The Nature preprint references this zenodo archive with data and code in a big 13GB .tar file: https://doi.org/10.5281/zenodo.13158382

I haven’t downloaded it to see what’s in it.

foofoo55

Why are the Arxiv and Nature versions so different, even the text?

kkylin

As another comment mentioned, papers get revised during review, usually in response to reviewer comments. Also, some journals (not sure about Nature) do not allow authors to "backport" revisions made in response to reviewer comments to preprints; I guess they view the review process as part of their "value add".

abdullahkhalids

Its quite common to revise papers. For example, they might have uploaded to arxiv in order to submit to a conference. Later, they revised and submitted to Nature.

jamala1

Arxiv is mostly meant for preprints for peer review.

In a Nature paper in particular, the final layout is typically done by the journal's professional production team, not the authors.

Not all publishers grant permission for authors to upload the peer-reviewed and layouted postprints elsewhere.

herodoturtle

For a second I thought this was related to that old school FogCreek internship programme with the same name.

Fun documentary at the time. Something about 12 weeks with geeks, and jumping out of windows comes to mind.

politelemon

> replaces all of the steps

Unable to tell if this is an exaggeration or if I'm just missing nuance, how would the model replace the data gathering which is listed as step 1.

sunshinesnacks

I think it’s replacing data assimilation. Ingesting observation data from lots of sources. Not replacing observations themselves.

bazzargh

When I saw this I thought... "The Turing Institute? Does that still exist?"

https://en.wikipedia.org/wiki/Turing_Institute

There was a previous Turing Institute in Glasgow doing AI research (meaning, back then rules-based systems, but IIRC my professor was doing some work with them on neural networks), which hit the end of the road in 1994. There was some interesting stuff spun out of there, but it's a whole different institute.

westoque

not to hijack this thread but my dad did extensive research in sea breeze and rainfall modeling and he would have loved to see these AI and machine learning advancements in weather prediction.

[0]: https://www.revistascca.unam.mx/atm/index.php/atm/article/do...

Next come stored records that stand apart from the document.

-- ==== Sys2Proof/Tests/Slice0.lean ====
section
/-! SUPPORT. The model's own tests. Expected values come from 95_test_vectors.md (the vector is named) or are
worked out from the rule named. The `witness_` theorems meet the hypotheses of the obligations. -/

namespace Sys2Proof.Tests

open Sys2Proof Sys2Proof.Machine
open Host (Outcome)

/-- The reset state moved to a framing state. -/
def inState (c : BitVec 3) : State := { State.reset with state := c }

/-- A field of the next state. -/
def field {α : Type} (f : State → α) (o : Outcome State Fault Refusal) : Option α :=
  match o with
  | .next s => some (f s)
  | .fault _ => none
  | .refused _ => none

/-- The integers of the record of a tag and payload. -/
def integersFor (tag : Byte) (p : List Byte) : Option (List (FieldName × Int)) :=
  (decodeRecord tag p).map FrameRecord.integers

/-! ### Well-formedness -/

theorem test_wellFormed_accepts_right_checksum :
    (Instr.altitude 0xFE3E#16 0x04B0#16 0x0167#16 0x12#8).wellFormed = true := by decide

theorem test_wellFormed_refuses_wrong_checksum :
    (Instr.altitude 0xFE3E#16 0x04B0#16 0x0167#16 0x13#8).wellFormed = false := by decide

theorem test_wellFormed_refuses_tuning_with_checksum_one : (Instr.tuning 0x01#8).wellFormed = false := by decide

/-! ### Words decode to the frames they stand for (programs P3, P5) -/

theorem test_decode_gps :
    decode [0x24, 0x54, 0x47, 0x80, 0x4A, 0x33, 0x1C, 0x79, 0x29, 0xED, 0xFF, 0xF6, 0x39, 0x30, 0x00, 0x00, 0x1F, 0x47] =
      .ok (.gps 0x1C334A80#32 0xFFED2979#32 0xF6#8 0x00003039#32 3#2 7#6 0x47#8, []) := by rfl

theorem test_decode_altitude :
    decode [0x24, 0x54, 0x41, 0x3E, 0xFE, 0xB0, 0x04, 0x67, 0x01, 0x12] =
      .ok (.altitude 0xFE3E#16 0x04B0#16 0x0167#16 0x12#8, []) := by rfl

theorem test_decode_status :
    decode [0x24, 0x54, 0x53, 0xD8, 0x2E, 0x58, 0x02, 0x5A, 0x14, 0x05, 0xE7] =
      .ok (.status 11992#16 600#16 90#8 20#8 0x05#8 0xE7#8, []) := by rfl

theorem test_decode_origin :
    decode [0x24, 0x54, 0x4F, 0x80, 0x4A, 0x33, 0x1C, 0x24, 0x97, 0x17, 0x05, 0x88, 0x13, 0x00, 0x00, 0x03, 0x02, 0xDE] =
      .ok (.origin 473123456#32 85432100#32 5000#32 1#1 1#7 2#8 0xDE#8, []) := by rfl

theorem test_decode_navigation :
    decode [0x24, 0x54, 0x4E, 0x01, 0x03, 0x02, 0xFF, 0x00, 0x80, 0x7F] =
      .ok (.navigation 0x01#8 0x03#8 0x02#8 0xFF#8 0x00#8 0x80#8 0x7F#8, []) := by rfl

theorem test_decode_gpsExtended :
    decode [0x24, 0x54, 0x58, 0x96, 0x00, 0x00, 0x2A, 0x01, 0xAA, 0x17] =
      .ok (.gpsExtended 150#16 0x00#8 42#8 0x01#8 0xAA#8 0x17#8, []) := by rfl

theorem test_decode_tuning : decode [0x24, 0x54, 0x54, 0x00, 0x99] = .ok (.tuning 0x00#8, [0x99#8]) := by rfl

theorem test_decode_unknown_tag : decode [0x24, 0x54, 0x5A] = .error .unknownTag := by rfl

/-! ### Records -/

/-- V-DEC-1. -/
theorem test_gps_integers :
    integersFor 0x47#8 [0x80, 0x4A, 0x33, 0x1C, 0x79, 0x29, 0xED, 0xFF, 0xF6, 0x39, 0x30, 0x00, 0x00, 0x1F] =
      some [(.lat, 473123456), (.lon, -1234567), (.groundSpeed, -10), (.alt, 12345), (.gpsFix, 3), (.sats, 7)] := by
  decide

/-- V-DEC-6. -/
theorem test_altitude_integers :
    integersFor 0x41#8 [0xFF, 0xFF, 0xFF, 0x7F, 0x00, 0x80] =
      some [(.pitch, -1), (.roll, 32767), (.heading, -32768)] := by decide

/-- V-DEC-7 with the voltage of V-DEC-12. -/
theorem test_status_integers :
    integersFor 0x53#8 [0xFF, 0xFF, 0x58, 0x02, 0x5A, 0x14, 0x05] =
      some [(.vbat, 65535), (.consumed, 600), (.rssi, 90), (.airspeed, 20), (.statusRaw, 5), (.flightStatus, 1)] := by
  decide

/-- V-DEC-13 with bytes 12 and 13 of V-DEC-14. -/
theorem test_origin_integers :
    integersFor 0x4F#8 [0x80, 0x4A, 0x33, 0x1C, 0x24, 0x97, 0x17, 0x05, 0x88, 0x13, 0x00, 0x00, 0xFE, 0xFF] =
      some [(.lat, 473123456), (.lon, 85432100), (.alt, 5000), (.osdOn, 0), (.originFix, 255)] := by decide
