-- ==== Sys2Proof/Machine/Operands.lean ====
section
/-! DEFINITION. Operand forms: status codes and result words (R93, R94), port rights (R303), queue roles and slot addresses
(R170, R171), legal ranges (R304), the bit orders of the CRC bytes (R145) and the data-channel header (R250 to R253, R264). -/

namespace Sys2Proof.Machine

/-- The status codes of R94. -/
inductive Status
  | ok
  | full
  | empty
  | stale
  | eseq
  | eport
  | erange
  | eunconf
  | emap
  | illegal
  deriving DecidableEq, Repr

/-- The code of each status (R94); 9 to 14 are never returned. -/
def statusCode : Status → BitVec 4
  | .ok => 0
  | .full => 1
  | .empty => 2
  | .stale => 3
  | .eseq => 4
  | .eport => 5
  | .erange => 6
  | .eunconf => 7
  | .emap => 8
  | .illegal => 15

/-- The result word `STATUS[31:28] DATA[27:0]` (R93). -/
def resultWord (st : Status) (data : Data) : Word :=
  statusCode st ++ data

/-- The six faults (R300, R302). -/
inductive FaultKind
  | illegal
  | seq
  | port
  | range
  | unconf
  | map
  deriving DecidableEq, Repr

/-- The status a fault reports (R94, R302). -/
def faultStatus : FaultKind → Status
  | .illegal => .illegal
  | .seq => .eseq
  | .port => .eport
  | .range => .erange
  | .unconf => .eunconf
  | .map => .emap

/-- The bit of FAULT a fault sets: `bit(s)` of R302 (R23). -/
def faultBit : FaultKind → Nat
  | .illegal => 0
  | .seq => 1
  | .port => 2
  | .range => 3
  | .unconf => 4
  | .map => 5

/-- The port of the other context. -/
def otherPort : Port → Port
  | .I => .A
  | .A => .I

/-- `prod(q)`, the port that may issue PQ.ACQ and PQ.COMMIT (R170). -/
def prod : QueueId → Port
  | .txq => .A
  | .rxq => .I

/-- `cons(q)`, the port that may issue CQ.ACQ and CQ.REL (R170). -/
def cons : QueueId → Port
  | .txq => .I
  | .rxq => .A

/-- The port rights, the table of R303. -/
def portMay (p : Port) : Instr → Bool
  | .sysNop | .sysRdfault | .sysRdfcmd _ => true
  | .crcInit _ | .crcFeed _ | .crcRead | .crcStat | .crcTxb _ => p == .I
  | .pqAcq q | .pqCommit q => p == prod q
  | .cqAcq q | .cqRel q => p == cons q
  | .qStat _ _ => true
  | .qFlush _ => p == .I
  | .hopSethop _ | .hopStglo _ | .hopStghi _ | .hopCommit _ _ | .hopSetunm _ | .hopNext | .hopRead | .hopRdmap _ => p == .I
  | .arqReset | .arqRx _ | .arqRxx _ _ _ _ | .arqTxhdr _ _ _ | .arqRead => p == .I

/-- `slot(q, x) = x mod CAP[q]` (R171). -/
def slotOf (c : Config) (q : QueueId) (x : BitVec 8) : Nat :=
  x.toNat % c.cap q

/-- The first byte of slot `n` of queue `q` (R63). -/
def slotBase (c : Config) (q : QueueId) (n : Nat) : Nat :=
  c.qbase q + n * c.slotBytes

/-- `slotaddr(q, x)`, 24 bits (R171). -/
def slotAddr (c : Config) (q : QueueId) (x : BitVec 8) : Addr :=
  BitVec.ofNat 24 (slotBase c q (slotOf c q x))

/-- The bytes of slot `n` of queue `q` (R63). -/
def inSlot (c : Config) (q : QueueId) (n : Nat) (a : Addr) : Bool :=
  decide (slotBase c q n ≤ a.toNat) && decide (a.toNat < slotBase c q n + c.slotBytes)

/-- The two slot-memory ranges, the only addresses the block gives meaning to (R35, R61). -/
def inSlotMemory (c : Config) (a : Addr) : Bool :=
  (decide (c.qbaseTx ≤ a.toNat) && decide (a.toNat < c.slotEnd .txq)) ||
    (decide (c.qbaseRx ≤ a.toNat) && decide (a.toNat < c.slotEnd .rxq))

/-- `(x + 1) mod (2*CAP[q])`, the index after a commit or release (R30, R173, R177). -/
def indexNext (c : Config) (q : QueueId) (x : BitVec 8) : BitVec 8 :=
  BitVec.ofNat 8 ((x.toNat + 1) % (2 * c.cap q))

/-- A legal hop increment, HMIN to HMAX (R3, R210). -/
def hopLegal (h : BitVec 5) : Bool :=
  decide (Config.hmin ≤ h.toNat) && decide (h.toNat ≤ Config.hmax)

/-- A legal unmapped channel, 0 to 36 (R220). -/
def channelLegal (c : BitVec 6) : Bool :=
  decide (c.toNat < Config.nch)

/-- A legal CRC byte index, 0 to 2 (R145). -/
def crcByteIndexLegal (k : BitVec 2) : Bool :=
  decide (k ≠ 3)

/-- A header that is not malformed: `LLID != 00` and `LEN <= MAX_PAYLOAD` (R256, R257, R264). -/
def headerLegal (c : Config) (llid : BitVec 2) (len : Byte) : Bool :=
  decide (llid ≠ 0) && decide (len.toNat ≤ c.maxPayload)

/-- `bitrev8(b)`: bit `i` of `b` moved to bit `7 - i` (00_scope.md section 5). -/
def bitrev8 (b : Byte) : Byte :=
  BitVec.ofFnLE fun i : Fin 8 => b.getLsbD (7 - i.val)

/-- `bitrev24(c)`: bit `i` of `c` moved to bit `23 - i` (R146). -/
def bitrev24 (c : BitVec 24) : BitVec 24 :=
  BitVec.ofFnLE fun i : Fin 24 => c.getLsbD (23 - i.val)

/-- On-air CRC byte `k`: `bitrev8(CRC[23 - 8*k : 16 - 8*k])` (R145). -/
def crcAirByte (c : BitVec 24) (k : Nat) : Byte :=
  bitrev8 (c.extractLsb' (16 - 8 * k) 8)

/-- LLID of header byte 0 (R253). -/
def hdrLlid (h0 : Byte) : BitVec 2 :=
  h0.extractLsb' 0 2

/-- RXNESN of header byte 0 (R253). -/
def hdrNesn (h0 : Byte) : Bool :=
  h0.getLsbD 2

/-- RXSN of header byte 0 (R253). -/
def hdrSn (h0 : Byte) : Bool :=
  h0.getLsbD 3

/-- MD of header byte 0 (R253). The RFU bits 7:5 are read by nothing (R252). -/
def hdrMd (h0 : Byte) : Bool :=
  h0.getLsbD 4

/-- Header byte 0 for transmission: `{ 0b000, md, SN, NESN, llid }` (R252, R264). -/
def headerByte0 (md sn nesn : Bool) (llid : BitVec 2) : Byte :=
  (0 : BitVec 3) ++ BitVec.ofBool md ++ BitVec.ofBool sn ++ BitVec.ofBool nesn ++ llid

/-- The 2-bit code of a hold state (R31, R32). -/
def holdCode : Hold → BitVec 2
  | .noHold => 0
  | .held => 1
  | .stale => 2

/-- A hold after Q.FLUSH: HELD becomes STALE, NONE and STALE stay (R180). -/
def holdFlushed : Hold → Hold
  | .noHold => .noHold
  | .held => .stale
  | .stale => .stale

/-- Sets bit `i` of an 8-bit register to `b`. -/
def setBit (r : BitVec 8) (i : Nat) (b : Bool) : BitVec 8 :=
  if b then r ||| 1#8 <<< i else r &&& ~~~(1#8 <<< i)

end Sys2Proof.Machine
end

[1]: https://wmo.int/about-wmo/awards/international-meteorologica...

timthorn

Richard Turner (one of the authors) gave a talk on how AI weather prediction works to the Cambridge Philosophical Society around 18 months ago. A recording is available here: https://www.eng.cam.ac.uk/news/quiet-ai-revolution-weather-f...

noiv

Model data here: https://zenodo.org/records/13158382?token=eyJhbGciOiJIUzUxMi...

~14GB, needs login, works with some federated accounts.

eternityforest

I wonder if something like this could allow for local forecasts with just regular consumer sensors, or maybe with stuff like cameras or mic arrays.